In an exemplary development of the system according to the invention, the internet-based IT infrastructure and / or the local computer carries out a comparison of the real output parameter of the at least one real field device received from the real flow path with the virtually determined twin output parameter assigned to the real output parameter by. For example, this comparison is based on the assumption that during regular operation, i.e. in the case of an operation not determined by wear or other influencing factors, the real output parameter present in the real flow path is at least approximately the virtually determined twin output parameter at the twin tap point corresponding to the real tap of the real output parameter corresponds to the twin flow path. If the system according to the invention thus detects a deviation or no deviation, it can be decided on the basis of the comparison of real process parameters and twin process parameters whether the real process parameter to be determined is determined by the twin process parameter determined virtually on the basis of the real output parameter and the twin influencing factor is to be updated. This ensures that the virtual twin flow path is always the best possible, i.e. depicts the real flow path in the most realistic way possible.
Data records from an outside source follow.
/-- Executing the fetched word emits the wrap of a taken skip, and no other (40_control_flow.md
R114). -/
theorem pcWrap_mem_execEvents (s : State) (a w : Word) :
    Diag.pcWrap a ∈ execEvents s w ↔ (a = s.pc ∧ 4094 ≤ (pcPlus2 s.pc).toNat) ∧
      ∃ i, decodeWord s.params.keyOps w = .ok i ∧ skipTaken s i = true := by
  cases hd : decodeWord s.params.keyOps w with
  | error e => simp [execEvents, hd]
  | ok i =>
    have htrace : Diag.pcWrap a ∉ (if stepStatus s = .done then [Diag.trace s.pc w] else []) := by
      split <;> simp
    cases hs : skipTaken s i with
    | false => simp [execEvents, hd, hs, htrace]
    | true => simp [execEvents, hd, hs, htrace, pcWrap_mem_wrapEvents]

theorem stepEvents_of_fetchWord_error {f : Fault} (hf : s.fetchWord = .error f) :
    stepEvents s = [] := by
  simp [stepEvents, hf]

theorem stepEvents_of_fetchWord_ok {w : Word} (hi : s.idle = false) (hf : s.fetchWord = .ok w) :
    stepEvents s = wrapEvents s.pc s.pc ++ execEvents s w := by
  simp [stepEvents, hi, hf]

/-- The advance of a skip passes 4095 from 4092 and 4093 only (20_memory.md R66). -/
theorem le_pcPlus2_iff {pc : Word} (h : pc.toNat < 4095) :
    4094 ≤ (pcPlus2 pc).toNat ↔ pc.toNat = 4092 ∨ pc.toNat = 4093 := by
  rw [pcPlus2_toNat]
  omega

/-- Settles O39: without a fetch there is no event, and after one the fetch advance and a taken skip
emit their wraps. -/
theorem wrapIsDiagnosed : Obligations.WrapIsDiagnosed := by
  intro s a hi
  obtain ⟨hpc, hf⟩ | ⟨hpc, hf⟩ | ⟨hpc, hf⟩ := s.fetchWord_cases
  · rw [stepEvents_of_fetchWord_error hf]
    simp [hpc]
  · have hfetch : 4094 ≤ s.pc.toNat ↔ s.pc.toNat = 4094 := by omega
    rw [stepEvents_of_fetchWord_ok hi hf, List.mem_append, pcWrap_mem_wrapEvents,
      pcWrap_mem_execEvents, le_pcPlus2_iff hpc, hfetch, and_assoc, ← and_or_left]
    simp [hf]
  · have hne : s.pc.toNat ≠ 4094 := by omega
    rw [stepEvents_of_fetchWord_error hf]
    simp [hf, hne]

end Sys2Proof.Machine
end

section
/-! The decoder and the encoder as inverses (30_encoding.md R82 to R104): the decoder family by family,
a word as the fields of each format, and from these the round trip, the opcode map's rows and the
unrecognized space. -/

namespace Sys2Proof

variable {k : Bool} {w : Word} {i : Instr}

/-! ## The decoder, family by family -/

theorem decodeWord_of_family0 (h : fieldFamily w = 0x0#4) : decodeWord k w = decode0 w := by
  rw [decodeWord, h]; rfl

theorem decodeWord_of_family8 (h : fieldFamily w = 0x8#4) : decodeWord k w = decode8 w := by
  rw [decodeWord, h]; rfl

theorem decodeWord_of_familyE (h : fieldFamily w = 0xE#4) : decodeWord k w = decodeE k w := by
  rw [decodeWord, h]; rfl

theorem decodeWord_of_familyF (h : fieldFamily w = 0xF#4) : decodeWord k w = decodeF k w := by
  rw [decodeWord, h]; rfl

/-! ## A word as the fields of a format -/

theorem formatA_fields {f : Nibble} (hf : fieldFamily w = f) : formatA f (fieldNNN w) = w :=
  word_eq_of_fields ((fieldFamily_formatA f _).trans hf.symm) (fieldNNN_formatA f _)

theorem formatXYN_fields {f n : Nibble} (hf : fieldFamily w = f) (hn : fieldN w = n) :
    formatXYN f (fieldX w) (fieldY w) n = w :=
  word_eq_of_fields ((fieldFamily_formatXYN f _ _ n).trans hf.symm)
    (fieldNNN_eq_of_nibbles (fieldX_formatXYN f _ _ n) (fieldY_formatXYN f _ _ n)
      ((fieldN_formatXYN f _ _ n).trans hn.symm))

theorem formatXK_fields {f : Nibble} {nn : Byte} (hf : fieldFamily w = f) (hnn : fieldNN w = nn) :
    formatXK f (fieldX w) nn = w := by
  subst hf hnn
  apply BitVec.eq_of_getLsbD_eq
  intro j hj
  rw [getLsbD_formatXK]
  interval_cases j <;> simp [fieldFamily, fieldX, fieldNN]

theorem formatXYN_maskFFF0 (f x y n : Nibble) :
    formatXYN f x y n &&& 0xFFF0#16 = formatXYN f x y 0x0#4 := by
  apply BitVec.eq_of_getLsbD_eq
  intro j hj
  rw [BitVec.getLsbD_and, getLsbD_formatXYN, getLsbD_formatXYN]
  interval_cases j <;> simp

theorem and_not_zero (w : Word) : w &&& ~~~ 0#16 = w := BitVec.and_allOnes

/-- Without its ignored `x`, a word of family 0 is the encoding of its low byte (D8). -/
theorem formatXK_clearX {f : Nibble} {nn : Byte} (hf : fieldFamily w = f) (hnn : fieldNN w = nn) :
    formatXK f 0x0#4 nn = w &&& ~~~ 0x0F00#16 := by
  have hw := formatXK_maskF0FF f (fieldX w) nn
  rw [formatXK_fields hf hnn] at hw
  exact hw.symm

/-- Without its ignored `n`, a register skip's word is the encoding of its registers (D9). -/
theorem formatXYN_clearN {f : Nibble} (hf : fieldFamily w = f) :
    formatXYN f (fieldX w) (fieldY w) 0x0#4 = w &&& ~~~ 0x000F#16 := by
  have hw := formatXYN_maskFFF0 f (fieldX w) (fieldY w) (fieldN w)
  rw [formatXYN_fields hf rfl] at hw
  exact hw.symm

/-! ## A decoded word is its instruction's encoding -/

theorem encode_of_decode0 (hf : fieldFamily w = 0x0#4) (h : decode0 w = .ok i) :
    encode i = w &&& ~~~ ignoredBits i := by
  unfold decode0 at h
  split at h
  · next hnn => cases h; exact formatXK_clearX hf hnn
  · split at h
    · next hnn => cases h; exact formatXK_clearX hf hnn
    · cases h

theorem encode_of_decode8 (hf : fieldFamily w = 0x8#4) (h : decode8 w = .ok i) :
    encode i = w &&& ~~~ ignoredBits i := by
  unfold decode8 at h
  repeat' split at h
  all_goals cases h
  all_goals exact (formatXYN_fields hf (by assumption)).trans (and_not_zero w).symm

theorem encode_of_decodeE (hf : fieldFamily w = 0xE#4) (h : decodeE k w = .ok i) :
    encode i = w &&& ~~~ ignoredBits i := by
  unfold decodeE at h
  repeat' split at h
  · next hk => cases h; exact (formatXK_fields hf hk.2).trans (and_not_zero w).symm
  · next hk => cases h; exact (formatXK_fields hf hk.2).trans (and_not_zero w).symm
  · cases h

theorem encode_of_decodeF (hf : fieldFamily w = 0xF#4) (h : decodeF k w = .ok i) :
    encode i = w &&& ~~~ ignoredBits i := by
  unfold decodeF at h
  split at h
  · next hk => cases h; exact (formatXK_fields hf hk.2).trans (and_not_zero w).symm
  · repeat' split at h
    all_goals cases h
    all_goals exact (formatXK_fields hf (by assumption)).trans (and_not_zero w).symm

/-- The decoder, family by family: four families have a sub-selector, and every word of the others is
an instruction's (30_encoding.md R92, R93). -/
theorem decodeWord_cases (k : Bool) (w : Word) :
    (fieldFamily w = 0x0#4 ∧ decodeWord k w = decode0 w) ∨
      (fieldFamily w = 0x8#4 ∧ decodeWord k w = decode8 w) ∨
      (fieldFamily w = 0xE#4 ∧ decodeWord k w = decodeE k w) ∨
      (fieldFamily w = 0xF#4 ∧ decodeWord k w = decodeF k w) ∨
      (fieldFamily w ∉ [0x0#4, 0x8#4, 0xE#4, 0xF#4] ∧
        ∃ i, decodeWord k w = .ok i ∧ encode i = w &&& ~~~ ignoredBits i) := by
  by_cases h0 : fieldFamily w = 0x0#4
  · exact .inl ⟨h0, decodeWord_of_family0 h0⟩
  by_cases h8 : fieldFamily w = 0x8#4
  · exact .inr (.inl ⟨h8, decodeWord_of_family8 h8⟩)
  by_cases hE : fieldFamily w = 0xE#4
  · exact .inr (.inr (.inl ⟨hE, decodeWord_of_familyE hE⟩))
  by_cases hF : fieldFamily w = 0xF#4
  · exact .inr (.inr (.inr (.inl ⟨hF, decodeWord_of_familyF hF⟩)))
  refine .inr (.inr (.inr (.inr ⟨by simp [h0, h8, hE, hF], ?_⟩)))
  unfold decodeWord
  split
  case h_1 hf => exact absurd (BitVec.eq_of_toNat_eq hf) h0
  case h_9 hf => exact absurd (BitVec.eq_of_toNat_eq hf) h8
  case h_15 hf => exact absurd (BitVec.eq_of_toNat_eq hf) hE
  case h_16 =>
    have hlt := (fieldFamily w).isLt
    have h15 : (fieldFamily w).toNat = 15 := by
      simp only [imp_false] at *
      omega
    exact absurd (BitVec.eq_of_toNat_eq h15) hF
  case h_2 hf | h_3 hf | h_11 hf | h_12 hf =>
    exact ⟨_, rfl, (formatA_fields (BitVec.eq_of_toNat_eq hf)).trans (and_not_zero w).symm⟩
  case h_4 hf | h_5 hf | h_7 hf | h_8 hf | h_13 hf =>
    exact ⟨_, rfl, (formatXK_fields (BitVec.eq_of_toNat_eq hf) rfl).trans (and_not_zero w).symm⟩
  case h_6 hf | h_10 hf =>
    exact ⟨_, rfl, formatXYN_clearN (BitVec.eq_of_toNat_eq hf)⟩
  case h_14 hf =>
    exact ⟨_, rfl, (formatXYN_fields (BitVec.eq_of_toNat_eq hf) rfl).trans (and_not_zero w).symm⟩

/-- The decoder reads from a word the instruction whose encoding it is (30_encoding.md R104). -/
theorem encode_of_decodeWord (h : decodeWord k w = .ok i) : encode i = w &&& ~~~ ignoredBits i := by
  obtain ⟨hf, hd⟩ | ⟨hf, hd⟩ | ⟨hf, hd⟩ | ⟨hf, hd⟩ | ⟨-, j, hd, hj⟩ := decodeWord_cases k w
  all_goals rw [hd] at h
  · exact encode_of_decode0 hf h
  · exact encode_of_decode8 hf h
  · exact encode_of_decodeE hf h
  · exact encode_of_decodeF hf h
  · cases h
    exact hj

/-! ## The encoding decodes -/

/-- No field is lost between the encoder and the decoder (30_encoding.md R83, R100). -/
theorem decodeWord_encode (hw : i.wellFormed k = true) : decodeWord k (encode i) = .ok i := by
  cases i with
  | cls | ret => rfl
  | jp nnn | call nnn | ldI nnn | jpV0 nnn =>
    simp [encode, decodeWord, fieldFamily_formatA, fieldNNN_formatA]
  | seImm x nn | sneImm x nn | ldImm x nn | addImm x nn | rnd x nn =>
    simp [encode, decodeWord, fieldFamily_formatXK, fieldX_formatXK, fieldNN_formatXK]
  | seReg x y | sneReg x y =>
    simp [encode, decodeWord, fieldFamily_formatXYN, fieldX_formatXYN, fieldY_formatXYN]
  | drw x y n =>
    simp [encode, decodeWord, fieldFamily_formatXYN, fieldX_formatXYN, fieldY_formatXYN,
      fieldN_formatXYN]
  | ldReg x y | orReg x y | andReg x y | xorReg x y | addReg x y | subReg x y | shrReg x y
  | subnReg x y | shlReg x y =>
    rw [encode, decodeWord_of_family8 (fieldFamily_formatXYN ..)]
    simp [decode8, fieldX_formatXYN, fieldY_formatXYN, fieldN_formatXYN]
  | skp x | sknp x =>
    have hk : k = true := Instr.keyOps_of_wellFormed hw rfl
    rw [encode, decodeWord_of_familyE (fieldFamily_formatXK ..)]
    simp [decodeE, hk, fieldX_formatXK, fieldNN_formatXK]
  | ldKey x =>
    have hk : k = true := Instr.keyOps_of_wellFormed hw rfl
    rw [encode, decodeWord_of_familyF (fieldFamily_formatXK ..)]
    simp [decodeF, hk, fieldX_formatXK, fieldNN_formatXK]
  | addI x | ldBcd x | storeRegs x | loadRegs x =>
    rw [encode, decodeWord_of_familyF (fieldFamily_formatXK ..)]
    simp [decodeF, fieldX_formatXK, fieldNN_formatXK]

theorem decodeBytes_of_word {rest : List Byte} (h : decodeWord k w = .ok i) :
    decodeBytes k ([highByte w, lowByte w] ++ rest) = .ok (i, rest) := by
  simp [decodeBytes, wordOfBytes_high_low, h]

/-- Settles O27: the two bytes of the encoding are its word again. -/
theorem decodeInvertsEncode : Obligations.DecodeInvertsEncode :=
  fun _ _ _ hw => ⟨decodeWord_encode hw, decodeBytes_of_word (decodeWord_encode hw)⟩

/-! ## A word that is an encoding but for ignored bits decodes -/

/-- The ignored `n` cleared leaves family, `x` and `y` (D9). -/
theorem fields_of_clearN {f x y n : Nibble} (h : formatXYN f x y n = w &&& ~~~ 0x000F#16) :
    fieldFamily w = f ∧ fieldX w = x ∧ fieldY w = y := by
  rw [← formatXYN_clearN rfl] at h
  have hf := congrArg fieldFamily h
  have hx := congrArg fieldX h
  have hy := congrArg fieldY h
  simp only [fieldFamily_formatXYN, fieldX_formatXYN, fieldY_formatXYN] at hf hx hy
  exact ⟨hf.symm, hx.symm, hy.symm⟩

theorem decodeWord_of_encode_eq (hw : i.wellFormed k = true)
    (h : encode i = w &&& ~~~ ignoredBits i) : decodeWord k w = .ok i := by
  cases i with
  | cls | ret =>
    obtain ⟨hf, hnn⟩ := fields_of_maskF0FF h.symm
    rw [decodeWord_of_family0 hf, decode0, hnn]
    rfl
  | seReg x y | sneReg x y =>
    obtain ⟨hf, hx, hy⟩ := fields_of_clearN h
    rw [decodeWord, hf, hx, hy]
    rfl
  | _ =>
    rw [(and_not_zero w).symm.trans h.symm]
    exact decodeWord_encode hw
According to an exemplary development of the system according to the invention, the virtually determined twin process parameter is as the Real process parameters to be determined for further influencing the real process fluid flow are supplied to the at least one real field device, in particular exclusively when a deviation of the real output parameter received from the twin flow path from the virtually formed twin output parameter is a predetermined one, such as limit value stored in a database, entered by means of a user interface or field device-specific. The virtually determined twin process parameter is preferably supplied to the at least one real field device when the deviation described above is at least 2%, 3%, 4%, 5%, 6%, 7%, 8%, 9% or at least 10% , exceeds. Alternatively or additionally, the virtually determined twin process parameter, as the real process parameter to be determined, for further influencing the real process fluid flow is supplied to the at least one real field device at least when the real output parameter is for a predetermined period and / or for a predetermined number on comparison operations differs from the twin output parameter. A comparison operation can be understood to mean, for example, a single comparison calculation step between the real output parameter and the twin output parameter, which is carried out, for example, continuously, in particular when a predetermined field device state is reached, or on request, for example using a user interface. On the one hand, this achieves a certain degree of sensitivity or responsiveness of the system to deviations between the real flow section and the twin flow section and, on the other hand, prevents a kind of oversensitivity, namely that the system even with the smallest or short-term deviations of the real process parameter from the twin process parameter already leads to interventions in real process operation.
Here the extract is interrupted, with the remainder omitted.